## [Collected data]
/-- A cancel of the executing phase; where it holds an MJOIN, the partners whose executing phases hold theirs cancel with it
(R280). Every cancel is counted (Table 18.7). -/
def cancelPhase (why : CancelWhy) (s : State) : State :=
  let members := if s.core.holdsJoin then quadMembers s.cur else [s.cur]
  members.foldl (fun s n =>
    let c := coreOf s n
    if c.ph.exec.isSome && (n == s.cur || c.holdsJoin) then
      dropReads n (addCounter (dieOfCore n) 15 1 (withCore s n (cancelCore (if n = s.cur then why else why.partner) c)))
    else s) s

/-! ### Faults (R394 to R400) -/

/-- CODE of Table 18.1. -/
def FaultCode.code : FaultCode → Nat
  | .illegalLane => 0x01 | .illegalOp => 0x02 | .illegalGuard => 0x03 | .misaligned => 0x04 | .emptyTrap => 0x05
  | .tagTrap => 0x06 | .phaseHazard => 0x07 | .phaseOverflow => 0x08 | .jointLost => 0x09 | .boundTrap => 0x0A
  | .badOperand => 0x0B | .badParam => 0x0C | .noRight => 0x0D | .nearBusy => 0x0E | .addrRange => 0x0F
  | .trap => 0x10 | .kvHole => 0x11 | .kvFull => 0x12 | .kvNoslot => 0x13 | .kvRefcnt => 0x14 | .kvLayout => 0x15
  | .pageFault => 0x20 | .pteMalformed => 0x21 | .nlcReserved => 0x22 | .memE2 => 0x30 | .memE3 => 0x31
  | .sramUe => 0x32 | .loomFull => 0x40 | .loomStale => 0x41 | .remoteFail => 0x50

/-- GROUP of Table 18.1. -/
def FaultCode.group (c : FaultCode) : Nat :=
  if c.code < 0x20 then 0 else if c.code < 0x30 then 1 else if c.code < 0x40 then 2 else if c.code < 0x50 then 3 else 4

/-- The stream position that a record names (R28): that of the engine command. -/
def streamPos (c : Core) (engine : Nat) : Nat :=
  match queueOfEngine engine with
  | some q => (c.queue q).headPos
  | none => 0

/-- The 64-byte fault record (Tables 18.2 and 18.3) as eight words. -/
def faultRecord (c : Core) (f : FaultInfo) : List Word :=
  let at' := f.producer.getD (c.sh.pc, c.sh.lane)
  let w0 := f.code.code * 2 ^ 56 + f.code.group * 2 ^ 53 + f.engine * 2 ^ 49 + (if f.precise then 2 ^ 48 else 0)
    + (if c.ph.exec.isSome then 2 ^ 47 else 0) + (if c.sh.hmode then 2 ^ 46 else 0) + at'.2
  let w2 := f.cause * 2 ^ 48 + f.opc * 2 ^ 40 + f.rep * 2 ^ 32 + f.pos.getD (streamPos c f.engine) % 2 ^ 32
  [BitVec.ofNat 64 w0, BitVec.ofNat 64 (at'.1.toNat % 2 ^ 52), BitVec.ofNat 64 w2, f.addr, f.w4, f.w5, f.w6, f.w7]

/-- Every fault record is appended to the island's fault ring; one that finds it full is dropped and counted (R396). -/
def appendFault (die : Nat) (ws : List Word) (s : State) : State :=
  if s.frq.full then addCounter die 13 1 s
  else devWrite 16 (s.frq.slot s.frq.head 64) (wordBytes ws) { s with frq := { s.frq with head := s.frq.head + 1 } }

/-- FREC takes the first record since the last RTE or launch start; a later one sets MORE (R396). -/
def recordFault (core : Nat) (f : FaultInfo) (s : State) : State :=
  let c := coreOf s core
  let ws := faultRecord c f
  let sh := if c.sh.frecHeld then { c.sh with more := true } else { c.sh with frec := ws, frecHeld := true }
  appendFault (dieOfCore core) ws (withCore s core { c with sh := sh })

/-- What the engines do on a fault (Table 18.5). -/
def faultAction (f : FaultInfo) (c : Core) : Core :=
  match f.action with
  | .drain => c
  | .hold q => c.setQueue q { c.queue q with held := true, heldAt := 0 }
  | .abandon => match c.ph.exec with
    | some e => abandonPhase e.id c
    | none => c
  | .abandonOpen => match c.ph.openId with
    | some id => abandonPhase id c
    | none => c

/-- The resume point as EPC holds it (Table 18.4). -/
def Shuttle.resumePoint (h : Shuttle) : Word := (h.pc &&& 0x000FFFFFFFFFFFE0) ||| BitVec.ofNat 64 (h.lane % 8)

/-- Handler entry (R399): with a handler and outside handler mode, the resume point goes to EPC, HMODE is set and the
Shuttle fetches at TVEC; otherwise the core stays halted. The target of a branch that the bundle has taken, and an MFENCE
that waits, are set aside until the return to that point (log entry 17). -/
def handlerEntry (c : Core) : Core :=
  if c.sh.tvec != 0 && !c.sh.hmode then
    { c with
      run := .running
      sh := { c.sh with
        epc := c.sh.resumePoint
        savedAt := c.sh.resumePoint, savedTarget := c.sh.target, savedFence := c.sh.fence
        hmode := true, pc := c.sh.tvec, lane := 0, buf := none, ready := false, target := none, fence := .none } }
  else { c with run := .haltedFault }

/-- A running core that takes a fault goes to its handler or halts; any other keeps its state. -/
def enterHandler (c : Core) : Core := if c.run == .running then handlerEntry c else c
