-- ==== Sys2Proof/Machine/Operands.lean ====
section
/-! DEFINITION. Operand forms of the Shuttle's lanes (spec 02_bundles_and_encodings R29 to R32, 10_shuttle R199, R201 to
R203): the destination's wait first (R197), then the sources from the highest bit position down (R199). -/

namespace Sys2Proof.Machine

/-- The sources a and b of a format SA lane. -/
def SA.ab (f : SA) : M (Word × Word) := do
  let a ← readX f.t f.a
  let b ← readX f.t f.b
  pure (a, b)

/-- A fixed-latency SA lane with an x destination: the result of the two sources. -/
def saResult (f : SA) (op : Word → Word → Word) : M Unit := do
  awaitDest f.d
  let (a, b) ← SA.ab f
  writeX f.d (op a b)

/-- A fixed-latency SA lane of one source, b unused. -/
def saResult1 (f : SA) (op : Word → Word) : M Unit := do
  awaitDest f.d
  let a ← readX f.t f.a
  writeX f.d (op a)

/-- The two columns of Table 10.6: the 64-bit form, or with w = 1 the 32-bit form sign-extended (R203). -/
def wide (w : Bool) (op64 : Word → Word → Word) (op32 : BitVec 32 → BitVec 32 → BitVec 32) (a b : Word) : Word :=
  if w then (op32 (a.setWidth 32) (b.setWidth 32)).signExtend 64 else op64 a b

/-- A long-latency SA lane: the result comes back later (R196). -/
def saLater (f : SA) (op : Word → Word → Word) : M Unit := do
  awaitDest f.d
  let (a, b) ← SA.ab f
  later { d := f.d, value := op a b }

/-- An SA compare: it writes predicate pd (R208). -/
def saCompare (f : SA) (op : Word → Word → Bool) : M Unit := do
  let (a, b) ← SA.ab f
  writeP f.d (op a b)

/-- An SI lane: X[d] := Op(X[a], I) (R206). -/
def siResult (f : SI) (op : Word → Word → Word) : M Unit := do
  awaitDest f.d
  let a ← readX false f.a
  writeX f.d (op a f.value)

/-- The byte offset of a format SS lane: off7 scaled by the size, or the literal unscaled (R142). -/
def SS.offset (f : SS) (n : Nat) : Word := f.lit.value (f.off.signExtend 64 * BitVec.ofNat 64 n)

/-- Base and data of a format SS lane: data, then base (R199). -/
def SS.operands (f : SS) : M (Word × Word) := do
  let v ← readX f.t f.data
  let b ← readX f.t f.base
  pure (v, b)

end Sys2Proof.Machine
end

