/-- A parameter-block command (R165): `first` are the head checks on the address of row 0; `addr` gives a row's address;
`move` moves one sector between a scratchpad offset and a memory-side address. -/
def blockForm (opc : Nat) (i : Instr) (f : FM) (dst indexed reduces : Bool) (first : FerryCtx → PBlock → M Unit)
    (addr : FerryCtx → PBlock → Nat → M Word) (move : FerryCtx → PBlock → Nat → Word → Cmd → M Bool) : Meaning :=
  ferryRun opc i f (fun x _ => do
    let c ← blockHead x i (fun v => do
      let b := PBlock.of v
      if b.ok x.tile indexed reduces then first x b else raise x.fault)
    let b := PBlock.of (c.block.getD 0)
    let ts := (List.range b.nt).map (x.tile + ·)
    let c ← ferryTags x dst ts c
    let per := b.rowb / 64
    let c ← moveRows x per (fun c => if dst then none else b.ends x.tile c.row c.sect) (addr x b)
      (fun k m c => move { x with rest := b.rest indexed k m } b (4096 * x.tile + b.toff + 64 * k) m c) (b.rows - c.row) c
    ferryEnd x dst (ts.filter (fun t => dst || 4096 * x.tile + b.toff + 64 * (b.rows * per - 1) < 4096 * (t + 1))) c)

/-- MADDR + IDX(r) × MSTRIDE: the index is read from tile XT as it stands when the row starts; it is consumption (R156,
R165). -/
def indexedAddress (x : FerryCtx) (b : PBlock) (r : Nat) : M Word := do
  let off := 4096 * b.xt + b.xoff + 4 * r
  let s ← get
  consume x.fault x.ph 0 (s.core.tiles.mark (off / 64))
  noteRead x.ph b.xt
  pure (b.maddr + BitVec.ofNat 64 (leNat (s.core.win.readN off 4)) * b.mstride)

end Sys2Proof.Machine
end

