/-- How a Loom reaches the KV tables under a translation (R386, R388): at their home points; `e1` says that an E1 mark is
consumption. -/
def loomReach (req : Req) (e1 : Bool) : Reach :=
  let spans := fun (va n : Nat) => (List.range ((va + n + 63) / 64 - va / 64)).map (fun k =>
    let a := max va (64 * (va / 64 + k))
    (a, min (va + n) (64 * (va / 64 + k + 1)) - a))
  { fault := req.fault
    read := fun va n => do
      let parts ← (spans va n).mapM (fun p => do
        let l ← translate req p.1 .read
        let r ← unitRead { req.fault with addr := BitVec.ofNat 64 p.1 } req.home 232 l
        checkE3 req.fault (BitVec.ofNat 64 p.1) r
        if r.marks.poison || (e1 && r.marks.e1) then raise (memFault req.fault .memE2 (BitVec.ofNat 64 p.1) r.marks)
        else pure (sliceBytes r.data (p.1 % 64) p.2))
      pure parts.flatten
    write := fun va bs => (spans va bs.length).forM (fun p => do
      let l ← translate req p.1 .write
      unitWrite { req.fault with addr := BitVec.ofNat 64 p.1 } req.home 232 l (maskOf (p.1 % 64) p.2) (placeBytes (p.1 % 64) ((bs.drop (p.1 - va)).take p.2)) {})
    place := fun va => translate req va .read
    ready := fun ws => ws.forM (fun w => (spans w.1 w.2).forM (fun p => do
      let l ← translate req p.1 .write
      unitGate { req.fault with addr := BitVec.ofNat 64 p.1 } req.home 232 l
      sectorFree true l)) }

/-- An attachment record (R386): its SD, ASN, J, NB and the next record. -/
structure Attachment where
  sd : Nat
  asn : Nat
  j : Nat
  nb : Nat
  next : Nat
deriving DecidableEq, Repr

/-- The record in 16 bytes. -/
def Attachment.of (bs : List Byte) : Attachment :=
  let v := leNat bs
  { sd := v % 2 ^ 52, asn := v / 2 ^ 52 % 2 ^ 12, j := v / 2 ^ 64 % 2 ^ 32, nb := v / 2 ^ 96 % 2 ^ 16, next := v / 2 ^ 112 % 2 ^ 16 }

/-- The 16 bytes of a record. -/
def Attachment.bytes (a : Attachment) : List Byte :=
  leBytes 16 (a.sd + a.asn * 2 ^ 52 + a.j * 2 ^ 64 + a.nb * 2 ^ 96 + a.next * 2 ^ 112)

/-- Run a part that acts for the device and not for a core: if it stops, the state is as before but for what the device
recorded. -/
def deviceTry (m : M Unit) (s : State) : Option Stop × State :=
  match m s with
  | .ok _ s' => (none, s')
  | .error e s' => (some e, { s' with core := s.core })

/-- The request of a task's drops (R388). -/
def dropReq (die asn tbase : Nat) : Req :=
  { eng := 8, core := 1023, asn := asn, tbase := tbase, fault := loomFault .badOperand, cached := false, die := some die }

/-- The drop of block j of an attachment (R388, R190), with its SD held. -/
def dropBlock (die : Nat) (side : AttSide) (a : Attachment) (j : Nat) : M Unit := do
  let r := loomReach (dropReq die a.asn side.tbase) false
  let q ← readSeq r (BitVec.ofNat 64 a.sd)
  let p ← readPool r side.kvpools q.pool
  let slot ← heldEntry r q p j
  let (counts, freed) ← countOps r p [(slot, true)] [] []
  commitCounts r p a.asn side.tbase counts freed

/-- The blocks of one attachment from block k on; a block that faults is skipped and counted (R388). The answer is the block
at which the drops wait, if they do. -/
def dropBlocksFrom (die : Nat) (side : AttSide) (a : Attachment) : Nat → Nat → State → Option Nat × State
  | 0, _, s => (none, s)
  | n + 1, k, s => match deviceTry (dropBlock die side a (a.j + k)) s with
    | (none, s) => dropBlocksFrom die side a n (k + 1) s
    | (some (.fault _ _), s) =>
      let c := coreOf s 1023
      let s := withCore s 1023 { c with refused := c.refused.filter (fun x => !(x.1 == 8 && x.2.1 == a.asn)) }
      dropBlocksFrom die side a n (k + 1) (addCounter die 14 1 s)
    | (some _, s) => (some k, s)

/-- Every drop of a task has been performed: its records are free, and KVHEAD is none (R388). -/
def endDrops (die slot : Nat) (s : State) : State :=
  let d := dieOf s die
  let s := withDie s die { d with attUsed := (taskOf s die slot).dropped.foldl (fun m i => mset {} m i {}) d.attUsed }
  modTask die slot (fun t => { t with kvhead := noId, dropAt := none, dropRec := none, dropped := [] }) s

/-- The drops of a task in a slot go on, attachment by attachment, each with its SD held (R178, R388). An attachment record
that cannot be read ends the list (log entry 14). -/
def dropTask (die slot : Nat) : Nat → State → State
  | 0, s => s
  | fuel + 1, s =>
    let t := taskOf s die slot
    match t.dropAt with
    | none => s
    | some k =>
      let d := dieOf s die
      let i := t.dropRec.getD t.kvhead.toNat
      if i == 0xFFFFFFFF || i == 0xFFFF then endDrops die slot s
      else
        let (r, s) := readSector true none 0 ((d.attBase + 16 * i) / 64) s
        if r.e3 || r.marks.poison then
          endDrops die slot (addCounter die 14 1 (modTask die slot (fun t => { t with dropped := t.dropped ++ [i] }) s))
        else
          let a := Attachment.of (sliceBytes r.data ((d.attBase + 16 * i) % 64) 16)
          let side := mget {} d.attUsed i
          let me := dropHolder die slot
          if s.holds.any (fun h => h.1 == a.asn && h.2.1 == a.sd && h.2.2 != me) then s
          else
            let s := { s with holds := s.holds.filter (fun h => h.2.2 != me) ++ [(a.asn, a.sd, me)] }
            match dropBlocksFrom die side a (a.nb - k) k s with
            | (some k, s) => modTask die slot (fun t => { t with dropAt := some k }) s
            | (none, s) =>
              let s := { s with holds := s.holds.filter (fun h => h.2.2 != me) }
              dropTask die slot fuel (modTask die slot (fun t => { t with
                dropRec := some a.next, dropAt := some 0, dropped := t.dropped ++ [i] }) s)
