/-- TAKE_W_TIMEOUT (R376): the waiting TAKE.W number n returns TIMEOUT once its time has passed. -/
def execTakeWTimeout : Meaning := runM (do
  let s ← get
  match s.takes[s.input.n]? with
  | none => pure ()
  | some w =>
    if w.deadline.any (· ≤ s.pick.toNat) then
      modify (fun s => answerClient 0 232 (.core w.core w.ticket) (.ok (loomWord 2 0)) { s with takes := s.takes.eraseIdx s.input.n })
    else stall .condition)

/-! ### Tasks at their home (R377 to R380, R384) -/

/-- DONE (R377). -/
def doneTask (cl : Client) (id : BitVec 32) (s : State) : State :=
  let die := idDie id
  let slot := idSlot id
  let t := taskOf s die slot
  if staleTask s id then answerClient die 232 cl (.error (loomFault .loomStale)) s
  else if t.state == 4 || t.state == 5 then
    let s := endTask die slot t.cancel (some (cl, loomWord (if t.cancel then 7 else 0) 0)) s
    if t.shedtask then endShed die slot s else s
  else if t.state == 3 then endTask die slot false (some (cl, loomWord 0 0)) s
  else answerClient die 232 cl (.ok (loomWord 5 0)) s

/-- REPRI (R378). -/
def repriTask (cl : Client) (id key : BitVec 32) (s : State) : State :=
  let die := idDie id
  let slot := idSlot id
  let t := taskOf s die slot
  let reply := fun (v : Word) => answerClient die 232 cl (.ok v)
  if staleTask s id then reply (loomWord 3 0) s
  else if t.over then reply (loomWord 5 0) s
  else
    let s := modTask die slot (fun t => { t with key := key }) s
    let s := match (if t.state == 3 then t.shed.bind (formedOf s die) else none) with
      | some f =>
        if (taskOf s die f.slot).state == 1 then
          let k := f.members.foldl (fun k m => max k (taskOf s die m).key.toNat) 0
          modTask die f.slot (fun t => { t with key := BitVec.ofNat 32 k }) s
        else s
      | none => s
    reply (loomWord 0 t.key.toNat) s

/-- TSTAT (R379). -/
def tstatTask (cl : Client) (id : BitVec 32) (s : State) : State :=
  let t := taskOf s (idDie id) (idSlot id)
  answerClient (idDie id) 232 cl
    (.ok (if staleTask s id then loomWord 3 0 else loomWord 0 (t.state + t.flags * 2 ^ 4 + t.pendingN * 2 ^ 12))) s

/-- The counts that a JOIN returns, which it clears (R380). -/
def joinCounts (status : Nat) (id : BitVec 32) (s : State) : Word × State :=
  let t := taskOf s (idDie id) (idSlot id)
  (loomWord status (t.donec + t.cancc * 2 ^ 16),
   modTask (idDie id) (idSlot id) (fun t => { t with donec := 0, cancc := 0, state := if t.state == 5 then 4 else t.state }) s)

/-- JOIN (R380). -/
def joinTask (cl : Client) (id : BitVec 32) (s : State) : State :=
  let die := idDie id
  let t := taskOf s die (idSlot id)
  if staleTask s id then answerClient die 232 cl (.error (loomFault .loomStale)) s
  else if t.state == 5 then answerClient die 232 cl (.ok (loomWord 6 0)) s
  else if t.state == 4 && t.pendingN != 0 then
    { modTask die (idSlot id) (fun t => { t with state := 5 }) s with joins := s.joins ++ [{ client := cl, task := id }] }
  else
    let (v, s) := joinCounts 0 id s
    answerClient die 232 cl (.ok v) s

/-- JOIN_COMPLETE (R380): the waiting JOIN number n completes once its task has no pending children. -/
def execJoinComplete : Meaning := runM (do
  let s ← get
  match s.joins[s.input.n]? with
  | none => pure ()
  | some j =>
    if (taskOf s (idDie j.task) (idSlot j.task)).pendingN != 0 then stall .condition
    else modify (fun s =>
      let (v, s) := joinCounts 0 j.task { s with joins := s.joins.eraseIdx s.input.n }
      answerClient (idDie j.task) 232 j.client (.ok v) s))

## [The problem]
Going through the entries above, report how many lines include the string "ofNat". The number alone is the answer.

## [Solution to the problem]
11